Records for this exercise:
-- ==== Sys2Proof/Safety.lean ====
section
/-! DEFINITION. What holds of every state a run can be in, and what a host can tell apart. -/

namespace Sys2Proof.Safety

open Sys2Proof.Machine

/-- Each value 0..255 occurs exactly once in the array: it is a bijection on 0..255 (10_state.md R22). -/
def IsPermutation (a : Table) : Prop :=
  ∀ v : Byte, ∃ n : Byte, readEntry a n = v ∧ ∀ m : Byte, readEntry a m = v → m = n

/-- The invariant of the block: `KEYLEN` is at most 256 (10_state.md R26), a keyed block has a key (R29), and a
keyed block's `S` is a permutation (R22). -/
structure Inv (s : State) : Prop where
  /-- "It is never greater than 256" (10_state.md R26). -/
  keylen_le : s.KEYLEN.toNat ≤ 256
  /-- "`READY` = 1 implies `KEYLEN` ≥ 1" (10_state.md R29). -/
  keyed_has_key : s.READY = true → 1 ≤ s.KEYLEN.toNat
  /-- "whenever `READY` = 1, `S` is a bijection on {0..255}" (10_state.md R22). -/
  keyed_permutation : s.READY = true → IsPermutation s.S

/-- The invariant of the signal level: that of the block, and while the KSA loop runs, `S` and `j` are what the
iterations done so far give (41_ksa.md R129). -/
structure ClockInv (s : State) : Prop where
  /-- The invariant of the block. -/
  inv : Inv s
  /-- A running loop has done what its count says. -/
  loop_state : ∀ p : InProgress, s.PHASE = .exec p → loopRuns p.cmd s = true →
    p.ksaCount ≤ 256 ∧ (s.S, s.j) = ksaLoop (cyclicKey s) p.ksaCount

/-- No command is in progress: the state is at a command boundary (20_memory.md R55). -/
def AtBoundary (s : State) : Prop := s.PHASE = .idle ∨ s.PHASE = .resp

/-- Two states that differ at most in what no rule lets a host see (10_state.md R33, R35): the entries of `K`
from `KEYLEN` on, and `S`, `i` and `j` while `READY` = 0. Their responses waiting, counts and host sides may
differ too. -/
structure LookAlike (s t : State) : Prop where
  /-- The keyed flags agree. -/
  ready_eq : s.READY = t.READY
  /-- The key lengths agree. -/
  keylen_eq : s.KEYLEN = t.KEYLEN
  /-- The key bytes in use agree. -/
  key_eq : ∀ n : Byte, n.toNat < s.KEYLEN.toNat → readEntry s.K n = readEntry t.K n
  /-- A keyed block's generator agrees. -/
  generator_eq : s.READY = true → s.S = t.S ∧ s.i = t.i ∧ s.j = t.j

end Sys2Proof.Safety
end

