/-- `ClockRunIsTheTransaction`: the shortest latency. -/
theorem test_witness_clock_run :
    fastTiming.Legal ∧ ready.PHASE = .idle ∧ cmdReady fastTiming false ready = true ∧
    [(⟨false, true, 0xFFFF#16, true⟩ : PortsIn)].length = latencyOf fastTiming 0x3000#16 ∧
    (∀ y ∈ [(⟨false, true, 0xFFFF#16, true⟩ : PortsIn)], y.rst = false) ∧
    [] <+: [(⟨false, true, 0xFFFF#16, true⟩ : PortsIn)] :=
  ⟨by unfold Timing.Legal; decide, rfl, by decide, by decide, by decide, by decide⟩

/-- `ResponseIsHeldUntilTaken`. -/
theorem test_witness_response_held :
    responding.PHASE = .resp ∧ (∀ y ∈ [(⟨false, true, 0#16, false⟩ : PortsIn)], y.rst = false ∧ y.rspReady = false) ∧
    (⟨false, false, 0#16, true⟩ : PortsIn).rspReady = true := by decide

/-- `NothingIsAcceptedUnlessReady`: ready, and not. -/
theorem test_witness_ready :
    cmdReady fastTiming false ready = true ∧ cmdReady fastTiming false State.reset = false ∧
    cmdReady countedFromReset false State.reset = true ∧
    cmdReady fastTiming false responding = false ∧ cmdReady { fastTiming with latReset := 1 } false ready = false := by
  decide

/-- `CmdReadyRisesAfterTheWait`: no wait, and a wait of one edge. -/
theorem test_witness_wait :
    (⟨true, false, 0#16, false⟩ : PortsIn).rst = true ∧ ([] : List PortsIn).length ≤ countedFromReset.resetWait ∧
    [(⟨false, false, 0#16, false⟩ : PortsIn)].length ≤ fastTiming.resetWait ∧
    (∀ y ∈ [(⟨false, false, 0#16, false⟩ : PortsIn)], y.rst = false) := by decide

/-- `OfferHeldAfterResetIsAccepted`: a wait of one edge, and none. -/
theorem test_witness_offer :
    (State.reset.sinceReset + 1 = fastTiming.resetWait ∧
      offersHeld fastTiming [⟨false, true, 0x3000#16, false⟩, ⟨false, true, 0x3000#16, false⟩]
        State.reset = true) ∧
    (State.reset.sinceReset + 0 = countedFromReset.resetWait ∧
      offersHeld countedFromReset [⟨false, true, 0x3000#16, false⟩] State.reset = true) := by decide

/-- `InstancesShareNothing`. -/
theorem test_witness_instances :
    ∃ a b, (0 : Nat) ≠ 1 ∧ stepInstance 0 [keyed, State.reset] = some a ∧ stepInstance 1 [keyed, State.reset] = some b :=
  ⟨_, _, by decide, rfl, rfl⟩

end Sys2Proof.Tests
end

section
/-! PROOFS. A swap of the array (00_scope.md R14), and an accepted word's cycles in `EXEC` against its transaction
(00_scope.md R10, 10_state.md R32, 41_ksa.md R129). -/

namespace Sys2Proof.Proofs

open Sys2Proof.Machine Sys2Proof.Safety Sys2Proof.Laws

/-! ### Arrays -/

/-- A swap of an entry with itself leaves the array unchanged (00_scope.md R14). -/
@[simp] theorem swapEntries_self (a : Table) (p : Byte) : swapEntries a p p = a := by
  refine table_ext fun n => ?_
  rw [readEntry_swapEntries]
  by_cases h : n = p
  · simp [h]
  · simp [h]

/-- Settles O32: the read after a swap is `readEntry_swapEntries`, and the self-swap is the identity. -/
theorem swapReadsBeforeItWrites : Obligations.SwapReadsBeforeItWrites :=
  fun a p q => ⟨readEntry_swapEntries a p q, swapEntries_self a p⟩

/-! ### A state at a cycle: another phase, some cycles later

No command reads the phase or a cycle count, so a command's effect commutes with changing them. -/

/-- `s` in phase `p`, with `n` more edges counted. -/
def atCycle (n : Nat) (p : Phase) (s : State) : State :=
  { s with PHASE := p, sinceReset := s.sinceReset + n, draws := s.draws + n }

@[simp] theorem atCycle_PHASE (n : Nat) (p : Phase) (s : State) : (atCycle n p s).PHASE = p := rfl
@[simp] theorem atCycle_READY (n : Nat) (p : Phase) (s : State) : (atCycle n p s).READY = s.READY := rfl
@[simp] theorem atCycle_KEYLEN (n : Nat) (p : Phase) (s : State) : (atCycle n p s).KEYLEN = s.KEYLEN := rfl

The task: Would you output all the records above exactly as written?

Expected answer:
-- ==== Sys2Proof/Safety.lean ====
section
/-! DEFINITION. What holds of every state a run can be in, and what a host can tell apart. -/

namespace Sys2Proof.Safety

open Sys2Proof.Machine

/-- Each value 0..255 occurs exactly once in the array: it is a bijection on 0..255 (10_state.md R22). -/
def IsPermutation (a : Table) : Prop :=
  ∀ v : Byte, ∃ n : Byte, readEntry a n = v ∧ ∀ m : Byte, readEntry a m = v → m = n

/-- The invariant of the block: `KEYLEN` is at most 256 (10_state.md R26), a keyed block has a key (R29), and a
keyed block's `S` is a permutation (R22). -/
structure Inv (s : State) : Prop where
  /-- "It is never greater than 256" (10_state.md R26). -/
  keylen_le : s.KEYLEN.toNat ≤ 256
  /-- "`READY` = 1 implies `KEYLEN` ≥ 1" (10_state.md R29). -/
  keyed_has_key : s.READY = true → 1 ≤ s.KEYLEN.toNat
  /-- "whenever `READY` = 1, `S` is a bijection on {0..255}" (10_state.md R22). -/
  keyed_permutation : s.READY = true → IsPermutation s.S

/-- The invariant of the signal level: that of the block, and while the KSA loop runs, `S` and `j` are what the
iterations done so far give (41_ksa.md R129). -/
structure ClockInv (s : State) : Prop where
  /-- The invariant of the block. -/
  inv : Inv s
  /-- A running loop has done what its count says. -/
  loop_state : ∀ p : InProgress, s.PHASE = .exec p → loopRuns p.cmd s = true →
    p.ksaCount ≤ 256 ∧ (s.S, s.j) = ksaLoop (cyclicKey s) p.ksaCount

/-- No command is in progress: the state is at a command boundary (20_memory.md R55). -/
def AtBoundary (s : State) : Prop := s.PHASE = .idle ∨ s.PHASE = .resp

/-- Two states that differ at most in what no rule lets a host see (10_state.md R33, R35): the entries of `K`
from `KEYLEN` on, and `S`, `i` and `j` while `READY` = 0. Their responses waiting, counts and host sides may
differ too. -/
structure LookAlike (s t : State) : Prop where
  /-- The keyed flags agree. -/
  ready_eq : s.READY = t.READY
  /-- The key lengths agree. -/
  keylen_eq : s.KEYLEN = t.KEYLEN
  /-- The key bytes in use agree. -/
  key_eq : ∀ n : Byte, n.toNat < s.KEYLEN.toNat → readEntry s.K n = readEntry t.K n
  /-- A keyed block's generator agrees. -/
  generator_eq : s.READY = true → s.S = t.S ∧ s.i = t.i ∧ s.j = t.j

end Sys2Proof.Safety
end

/-- `ClockRunIsTheTransaction`: the shortest latency. -/
theorem test_witness_clock_run :
    fastTiming.Legal ∧ ready.PHASE = .idle ∧ cmdReady fastTiming false ready = true ∧
    [(⟨false, true, 0xFFFF#16, true⟩ : PortsIn)].length = latencyOf fastTiming 0x3000#16 ∧
    (∀ y ∈ [(⟨false, true, 0xFFFF#16, true⟩ : PortsIn)], y.rst = false) ∧
    [] <+: [(⟨false, true, 0xFFFF#16, true⟩ : PortsIn)] :=
  ⟨by unfold Timing.Legal; decide, rfl, by decide, by decide, by decide, by decide⟩

/-- `ResponseIsHeldUntilTaken`. -/
theorem test_witness_response_held :
    responding.PHASE = .resp ∧ (∀ y ∈ [(⟨false, true, 0#16, false⟩ : PortsIn)], y.rst = false ∧ y.rspReady = false) ∧
    (⟨false, false, 0#16, true⟩ : PortsIn).rspReady = true := by decide

/-- `NothingIsAcceptedUnlessReady`: ready, and not. -/
theorem test_witness_ready :
    cmdReady fastTiming false ready = true ∧ cmdReady fastTiming false State.reset = false ∧
    cmdReady countedFromReset false State.reset = true ∧
    cmdReady fastTiming false responding = false ∧ cmdReady { fastTiming with latReset := 1 } false ready = false := by
  decide

/-- `CmdReadyRisesAfterTheWait`: no wait, and a wait of one edge. -/
theorem test_witness_wait :
    (⟨true, false, 0#16, false⟩ : PortsIn).rst = true ∧ ([] : List PortsIn).length ≤ countedFromReset.resetWait ∧
    [(⟨false, false, 0#16, false⟩ : PortsIn)].length ≤ fastTiming.resetWait ∧
    (∀ y ∈ [(⟨false, false, 0#16, false⟩ : PortsIn)], y.rst = false) := by decide

/-- `OfferHeldAfterResetIsAccepted`: a wait of one edge, and none. -/
theorem test_witness_offer :
    (State.reset.sinceReset + 1 = fastTiming.resetWait ∧
      offersHeld fastTiming [⟨false, true, 0x3000#16, false⟩, ⟨false, true, 0x3000#16, false⟩]
        State.reset = true) ∧
    (State.reset.sinceReset + 0 = countedFromReset.resetWait ∧
      offersHeld countedFromReset [⟨false, true, 0x3000#16, false⟩] State.reset = true) := by decide

/-- `InstancesShareNothing`. -/
theorem test_witness_instances :
    ∃ a b, (0 : Nat) ≠ 1 ∧ stepInstance 0 [keyed, State.reset] = some a ∧ stepInstance 1 [keyed, State.reset] = some b :=
  ⟨_, _, by decide, rfl, rfl⟩

end Sys2Proof.Tests
end

section
/-! PROOFS. A swap of the array (00_scope.md R14), and an accepted word's cycles in `EXEC` against its transaction
(00_scope.md R10, 10_state.md R32, 41_ksa.md R129). -/

namespace Sys2Proof.Proofs

open Sys2Proof.Machine Sys2Proof.Safety Sys2Proof.Laws

/-! ### Arrays -/

/-- A swap of an entry with itself leaves the array unchanged (00_scope.md R14). -/
@[simp] theorem swapEntries_self (a : Table) (p : Byte) : swapEntries a p p = a := by
  refine table_ext fun n => ?_
  rw [readEntry_swapEntries]
  by_cases h : n = p
  · simp [h]
  · simp [h]

/-- Settles O32: the read after a swap is `readEntry_swapEntries`, and the self-swap is the identity. -/
theorem swapReadsBeforeItWrites : Obligations.SwapReadsBeforeItWrites :=
  fun a p q => ⟨readEntry_swapEntries a p q, swapEntries_self a p⟩

/-! ### A state at a cycle: another phase, some cycles later

No command reads the phase or a cycle count, so a command's effect commutes with changing them. -/

/-- `s` in phase `p`, with `n` more edges counted. -/
def atCycle (n : Nat) (p : Phase) (s : State) : State :=
  { s with PHASE := p, sinceReset := s.sinceReset + n, draws := s.draws + n }

@[simp] theorem atCycle_PHASE (n : Nat) (p : Phase) (s : State) : (atCycle n p s).PHASE = p := rfl
@[simp] theorem atCycle_READY (n : Nat) (p : Phase) (s : State) : (atCycle n p s).READY = s.READY := rfl
@[simp] theorem atCycle_KEYLEN (n : Nat) (p : Phase) (s : State) : (atCycle n p s).KEYLEN = s.KEYLEN := rfl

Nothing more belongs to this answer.